## WORK ORDER
Please return only the lines from the one holding "discarded here (R240). -/" through the one holding "r | .clear .. => 5", exactly as they appear in the records below, both ends included.

┄┄┄┄┄┄

-- ==== Sys2Proof/Machine/Fabric.lean ====
section
/-! DEFINITION. The link fabric's shared operations (12_links_and_ordering.md): which port a packet takes (R240, R241),
forming and sending a packet (R239), the check of a packet delivered locally (R245, R248), closing a fence (R246),
and what a rise of the route generation sends again (R242). -/

namespace Sys2Proof.Machine

/-! ## Coordinates and ports -/

/-- Size of dimension i (0 X, 1 Y, 2 Z, 3 W); 1 before any commit. -/
def State.dim (s : State) (i : Nat) : Nat :=
  match s.rcp.links with
  | none => 1
  | some l => if i = 0 then l.dx else if i = 1 then l.dy else if i = 2 then l.dz else l.dw

def State.ownCoord (s : State) : BitVec 14 := (s.rcp.links.map (fun l => l.coord)).getD 0

/-- Component i of a coordinate (R237). -/
def coordAt (c : BitVec 14) (i : Nat) : Nat :=
  let f := coordOf c
  if i = 0 then f.1 else if i = 1 then f.2.1 else if i = 2 then f.2.2.1 else f.2.2.2.1

def coordSys (c : BitVec 14) : Nat := (coordOf c).2.2.2.2

/-- A coordinate in DCOORD form. -/
def coordMk (x y z w t : Nat) : BitVec 14 :=
  BitVec.ofNat 14 (x % 8 ||| (y % 8) <<< 3 ||| (z % 8) <<< 6 ||| (w % 16) <<< 9 ||| (t % 2) <<< 13)

/-- The + port and the - port of a dimension are 2i and 2i + 1; port T is 8 (01_architecture.md R11). -/
def portT : Nat := 8

/-- The coordinate that R232 cables to a port of a device. -/
def State.neighbour (s : State) (c : BitVec 14) (n : Nat) : BitVec 14 :=
  let g := fun i => coordAt c i
  if n = portT then coordMk (g 0) (g 1) (g 2) (g 3) (1 - coordSys c)
  else
    let i := n / 2
    let d := s.dim i
    let v := if n % 2 = 0 then (g i + 1) % d else (g i + d - 1) % d
    let h := fun j => if j = i then v else g j
    coordMk (h 0) (h 1) (h 2) (h 3) (coordSys c)

/-- The neighbour that R232 predicts behind a port. -/
def State.predicted (s : State) (n : Nat) : BitVec 14 := s.neighbour s.ownCoord n

/-- The peer's port that R232 cables to a port. -/
def peerPortOf (n : Nat) : Nat := if n = portT then portT else if n % 2 = 0 then n + 1 else n - 1

/-- A port carries traffic. -/
def State.portUp (s : State) (n : Nat) : Bool := (s.port n).state == .up

/-- Where a packet goes next from here (R240): local delivery, or a port with the dimension that it belongs to. -/
inductive Hop where
  | deliver
  | out (port : Nat) (dim : Option Nat)
  deriving DecidableEq, Repr

/-- The port of R240 for a packet that came by port `n`, or was formed here. A packet that travels the reverse way (DETOUR) never
goes back by the port it came by: otherwise it would turn round half-way, and the rule says that it cannot loop (entry 60). -/
def State.hop (s : State) (n : Option Nat) (dcoord : BitVec 14) (detour : BitVec 4) : Hop :=
  let own := s.ownCoord
  if coordSys dcoord ≠ coordSys own then .out portT none
  else
    match (List.range 4).find? (fun i => coordAt dcoord i != coordAt own i) with
    | none => .deliver
    | some i =>
      let d := s.dim i
      let h := (coordAt dcoord i + d - coordAt own i % d) % d
      let back := detour.toNat.testBit i
      let m := if decide (h ≤ d / 2) != back then 2 * i else 2 * i + 1
      .out (if back && n == some m then peerPortOf m else m) (some i)

/-! ## Sending -/

/-- Flits that the replay buffer keeps (R236). -/
def replayMax : Nat := 2048

/-- A packet joins the queue of its class (R17, R240). -/
def PortSt.enqueue (p : PortSt) (k : Packet) : PortSt :=
  if k.kind = 0x3 then { p with ctl := p.ctl ++ [k] } else { p with pay := p.pay ++ [k] }

/-- The next packet to leave: a control word before any payload (R17), once the replay buffer has room for its flits. -/
def PortSt.next (p : PortSt) : Option (Packet × PortSt) :=
  let fits := fun (k : Packet) => decide (p.flits.length + packetFlits k ≤ replayMax)
  match p.ctl, p.pay with
  | k :: t, _ => if fits k then some (k, { p with ctl := t }) else none
  | [], k :: t => if fits k then some (k, { p with pay := t }) else none
  | [], [] => none

/-- Forms the flits of the packets that may leave a port, which keeps them until they are acknowledged (R235, R236). -/
def State.pump : Nat → Nat → State → State
  | 0, _, s => s
  | f + 1, n, s =>
    match (s.port n).next with
    | none => s
    | some (k, p) =>
      State.pump f n ((s.modPort n (fun _ => { p with
        txSeq := p.txSeq + BitVec.ofNat 12 (packetFlits k), flits := p.flits ++ flitsOf k p.txSeq })).emit (.packet n k))

/-- Everything that may leave a port leaves it. -/
def State.drainPort (s : State) (n : Nat) : State := s.pump ((s.port n).ctl.length + (s.port n).pay.length) n

/-- Puts a packet into the queues of a port. -/
def State.transmit (s : State) (n : Nat) (k : Packet) : State := (s.modPort n (fun p => p.enqueue k)).drainPort n

/-- A packet with no port left: discarded, counted, and LINK_UNROUTABLE names its destination (R241); R91 judges its partitions
when a row that changes ports, routes or the running partitions ends, or else at the next step without a command (entry 178). -/
def State.unroutable (s : State) (n : Nat) (k : Packet) : State :=
  let d := s.lnk.disc
  { s with lnk := { s.lnk with
      disc := { d with unroutable := satAdd d.unroutable 1 }
      lostAt := if s.lnk.lostAt.contains n then s.lnk.lostAt else s.lnk.lostAt ++ [n] } }.raise
    (62 + n) .linkUnroutable [k.dst.toNat]

/-- Sends a packet on the port that R240 names, or on the detour of R241. -/
def State.forward (s : State) (k : Packet) (n : Nat) (dim : Option Nat) : State :=
  if s.portUp n then s.transmit n k
  else
    match dim with
    | none => s.unroutable n k
    | some i =>
      let m := peerPortOf n
      if k.detour.toNat.testBit i then s.unroutable n k
      else if s.portUp m then s.transmit m { k with detour := k.detour ||| (1 <<< i : BitVec 4) }
      else s.unroutable n k

/-! ## Local delivery -/

/-- Key of a sequence-table entry (R245). -/
def seqKey (src : BitVec 14) (stream : BitVec 16) : Nat := src.toNat * 65536 + stream.toNat

def State.seqEnt (s : State) (key : Nat) : Option SeqEnt := tfind s.lnk.seqs key

def State.putSeq (s : State) (key : Nat) (e : SeqEnt) : State :=
  { s with lnk := { s.lnk with seqs := tput (terase s.lnk.seqs key) key e } }

/-- Entries of the sequence table (R245). -/
def seqMax : Nat := 4096

/-- Makes an entry for a pair that has none, while the table has room. -/
def State.makeSeq (s : State) (key : Nat) (e : SeqEnt) : State :=
  if (s.seqEnt key).isNone && decide (s.lnk.seqs.length < seqMax) then s.putSeq key e else s

/-- What R245 says of a packet. -/
inductive Verdict where
  | accept | hold | stale | noent | epochOld | epochAhead
  deriving DecidableEq, Repr

def seqVerdict (e : Option SeqEnt) (seq : BitVec 32) (epoch : BitVec 16) : Verdict :=
  match e with
  | none => .noent
  | some e =>
    if epoch = e.epoch then
      if newer seq e.last &&
          (match e.pend with
           | none => true
           | some f => seq == f.limit || newer f.limit seq) then .accept
      else .stale
    else if (e.pend.map (fun f => f.newEpoch)) = some epoch then .hold
    else if newer e.epoch epoch then .epochOld
    else .epochAhead

/-- Counts a discarded packet (R249). -/
def Disc.count (d : Disc) : Verdict → Disc
  | .stale => { d with stale := satAdd d.stale 1 }
  | .noent => { d with noent := satAdd d.noent 1 }
  | .epochOld => { d with epochOld := satAdd d.epochOld 1 }
  | .epochAhead => { d with epochAhead := satAdd d.epochAhead 1 }
  | _ => d

def State.modDisc (s : State) (f : Disc → Disc) : State :=
  { s with lnk := { s.lnk with disc := f s.lnk.disc } }

/-- Packets that a port's hold buffer keeps (R245). -/
def holdMax : Nat := 64

/-- The port whose hold buffer keeps a packet: the one it arrived on, and port T's for one that the device sent to
itself. -/
def holdPort (n : Option Nat) : Nat := n.getD portT

/-- Accepts a packet: its entry moves on, and it waits for the row of its word. -/
def State.acceptPkt (s : State) (k : Packet) : State :=
  let key := seqKey k.src k.stream
  let t := match s.seqEnt key with
    | some e => s.putSeq key { e with last := k.seq }
    | none => s
  { t with inbox := t.inbox ++ [k] }

/-- One packet under R245. -/
def State.checkSeq (s : State) (n : Option Nat) (k : Packet) : State :=
  match seqVerdict (s.seqEnt (seqKey k.src k.stream)) k.seq k.epoch with
  | .accept => s.acceptPkt k
  | .hold =>
    let m := holdPort n
    if (s.port m).hold.length < holdMax then s.modPort m (fun p => { p with hold := p.hold ++ [k] })
    else s.modDisc (fun d => { d with holdFull := satAdd d.holdFull 1 })
  | v => s.modDisc (fun d => d.count v)

/-- Inserts a packet in ascending SEQ. -/
def insertSeq (k : Packet) : List Packet → List Packet
  | [] => [k]
  | h :: t => if newer h.seq k.seq then k :: h :: t else h :: insertSeq k t

/-- Closes the pending fence of an entry: EPOCH and LASTSEQ move, and the held packets of the pair are checked again
in ascending SEQ (R246). -/
def State.closeFence (s : State) (key : Nat) : State :=
  match s.seqEnt key with
  | none => s
  | some e =>
    match e.pend with
    | none => s
    | some f =>
      let mine := fun (k : Packet) => seqKey k.src k.stream == key
      let held := (List.range 9).flatMap (fun n => ((s.port n).hold.filter mine).map (fun k => k))
      let t := overAll (List.range 9) (fun n u => u.modPort n (fun p => { p with hold := p.hold.filter (fun k => !mine k) })) s
      let t := t.putSeq key { epoch := f.newEpoch, last := f.base - 1, pend := none }
      overAll (held.foldl (fun l k => insertSeq k l) []) (fun k u => u.checkSeq none k) t

/-- A drain fence whose LIMIT has been reached closes (R246). -/
def State.closeIfReached (s : State) (key : Nat) : State :=
  match s.seqEnt key with
  | some e =>
    (match e.pend with
     | some f => if e.last = f.limit then s.closeFence key else s
     | none => s)
  | none => s

/-- Words that a fenced device still takes (13_recovery.md R260). -/
def fencedTakes (k : Packet) : Bool :=
  match k.body with
  | .fence .. | .fillReq .. | .fill .. => true
  | _ => false

/-- A packet whose coordinates match is delivered here (R240 step 4): to the device's own rank only, with a sound
CRC-64 (R18), under the fence's restriction (R260), and then under R245. A FENCE word is not checked by R245: it
makes and moves the entries (R246). -/
def State.deliver (s : State) (n : Option Nat) (k : Packet) : State :=
  if k.dst ≠ s.lnk.rank then s.modDisc (fun d => { d with misdelivered := satAdd d.misdelivered 1 })
  else if k.kind = 0x3 ∧ k.crcOk = false then s.modDisc (fun d => { d with crc64 := satAdd d.crc64 1 })
  else if s.dev.fenced && !fencedTakes k then s
  else
    match k.body with
    | .fence .. => { s with inbox := s.inbox ++ [k] }
    | _ => (s.checkSeq n k).closeIfReached (seqKey k.src k.stream)

/-- Routes a packet from here (R240). -/
def State.route (s : State) (n : Option Nat) (k : Packet) : State :=
  match s.hop n k.dcoord k.detour with
  | .deliver => s.deliver n k
  | .out m dim => s.forward k m dim

/-! ## Forming packets (R239) -/

/-- A packet of a rack's stream to a rank, with everything but its DCOORD. -/
def State.packetOf (s : State) (n : Nat) (p : Nat) (dst : BitVec 14) (step : Step) (bid : BitVec 20) (b : Body) : Packet :=
  let t := (s.rack n).stream
  { kind := bodyCode b, detour := 0, src := s.lnk.rank, dst := dst, dcoord := 0, seq := t.txseq, step := step,
    stream := t.id, epoch := t.epoch, bucket := bid, part := ⟨p % 8, Nat.mod_lt _ (by decide)⟩, crcOk := true, body := b }

/-- Resolves DST and routes: a packet to an unused or a fenced rank is discarded here (R240). -/
def State.resolve (s : State) (k : Packet) : State :=
  let e := s.rtEntry k.dst.toNat
  match e.state with
  | .active => s.route none { k with dcoord := e.coord }
  | _ => s.modDisc (fun d => { d with noroute := satAdd d.noroute 1 })

/-- The subtype under which the latest word is kept (R242): a word of each kind, of each route for PARAM_END. ROUTE_CHANGED is
not kept: at each rise R242's first act sends the word of every unsealed bucket anew. -/
def wordKind : Body → Nat
  | .amax .. => 1 | .scale .. => 2 | .csum .. => 3 | .replay .. => 4 | .paramEnd r _ => 16 + r | .clear .. => 5
  | .adopted .. => 6 | .commit => 7 | .votes .. => 8 | .combined .. => 9 | .sealReady => 10 | .seal => 11
  | .restored .. => 12 | .resume .. => 13
  | .rollback .. => 14 | .paramResend .. => 15
  | _ => 0

def sameWord (a b : Packet) : Bool :=
  wordKind a.body == wordKind b.body && a.part == b.part && a.step == b.step && a.bucket == b.bucket && a.dst == b.dst

/-- Keeps the latest control word of each subtype for each partition, step, bucket and destination (R242). -/
def State.keepWord (s : State) (k : Packet) : State :=
  if wordKind k.body = 0 then s
  else { s with lnk := { s.lnk with latest := s.lnk.latest.filter (fun x => !sameWord x k) ++ [k] } }

/-- Sends a packet on rack n's stream, for partition p. -/
def State.sendOn (s : State) (n p : Nat) (dst : BitVec 14) (step : Step) (bid : BitVec 20) (b : Body) : State :=
  let k := s.packetOf n p dst step bid b
  ((s.modStream n (fun t => { t with txseq := t.txseq + 1 })).keepWord k).resolve k

/-- A partition's seal stream is that of its lowest-numbered rack (R239). -/
def State.sealRack (s : State) (p : Nat) : Nat := (s.racksOf p).headD 0

def State.sendSeal (s : State) (p : Nat) (dst : BitVec 14) (step : Step) (b : Body) : State :=
  s.sendOn (s.sealRack p) p dst step 0 b

/-- A packet of the device stream (R239). -/
def State.devicePacket (s : State) (p : Nat) (dst dcoord : BitVec 14) (step : Step) (b : Body) : Packet :=
  { kind := bodyCode b, detour := 0, src := s.lnk.rank, dst := dst, dcoord := dcoord, seq := s.lnk.devSeq, step := step,
    stream := 0xFFFF, epoch := 0, bucket := 0, part := ⟨p % 8, Nat.mod_lt _ (by decide)⟩, crcOk := true, body := b }

/-- The device stream counter rises by one for each packet (R239). -/
def State.nextDevice (s : State) : State := { s with lnk := { s.lnk with devSeq := s.lnk.devSeq + 1 } }

/-- Sends a packet on the device stream, to a coordinate that the caller gives (R239, R262). -/
def State.sendDevice (s : State) (p : Nat) (dst dcoord : BitVec 14) (step : Step) (b : Body) : State :=
  s.nextDevice.route none (s.devicePacket p dst dcoord step b)

/-- Sends a packet on the device stream to a rank. -/
def State.sendDeviceTo (s : State) (p : Nat) (dst : BitVec 14) (step : Step) (b : Body) : State :=
  s.nextDevice.resolve (s.devicePacket p dst 0 step b)

/-- Sends a packet on rack n's stream to a coordinate that the caller gives (R262). -/
def State.sendTo (s : State) (n p : Nat) (dst dcoord : BitVec 14) (step : Step) (b : Body) : State :=
  let k := { s.packetOf n p dst step 0 b with dcoord := dcoord }
  (s.modStream n (fun t => { t with txseq := t.txseq + 1 })).route none k

/-- Sends a port word: it travels one hop and takes no TXSEQ (R239). -/
def State.sendPort (s : State) (n : Nat) (b : Body) : State :=
  s.transmit n
    { kind := 0x3, detour := 0, src := s.lnk.rank, dst := 0, dcoord := s.predicted n, seq := 0, step := 0, stream := 0,
      epoch := 0, bucket := 0, part := 0, crcOk := true, body := b }

/-- The packet of a word's row is accepted and is the oldest of its source and stream that waits (R245, R247 O3). -/
def State.takes (s : State) (k : Packet) : Bool :=
  s.inbox.find? (fun x => x.src == k.src && x.stream == k.stream) == some k

/-- The row of a word takes its packet, of the row's kind, from the accepted ones; without it the row's condition does not hold (entries 2 and
17). -/
def State.word (s : State) (k : Packet) (is : Body → Bool) (f : State → State) : State :=
  if s.takes k && is k.body then f { s with inbox := s.inbox.erase k } else s

end Sys2Proof.Machine
end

┄┄┄┄┄┄

## ANSWER SECTION
/-- Resolves DST and routes: a packet to an unused or a fenced rank is discarded here (R240). -/
def State.resolve (s : State) (k : Packet) : State :=
  let e := s.rtEntry k.dst.toNat
  match e.state with
  | .active => s.route none { k with dcoord := e.coord }
  | _ => s.modDisc (fun d => { d with noroute := satAdd d.noroute 1 })

/-- The subtype under which the latest word is kept (R242): a word of each kind, of each route for PARAM_END. ROUTE_CHANGED is
not kept: at each rise R242's first act sends the word of every unsealed bucket anew. -/
def wordKind : Body → Nat
  | .amax .. => 1 | .scale .. => 2 | .csum .. => 3 | .replay .. => 4 | .paramEnd r _ => 16 + r | .clear .. => 5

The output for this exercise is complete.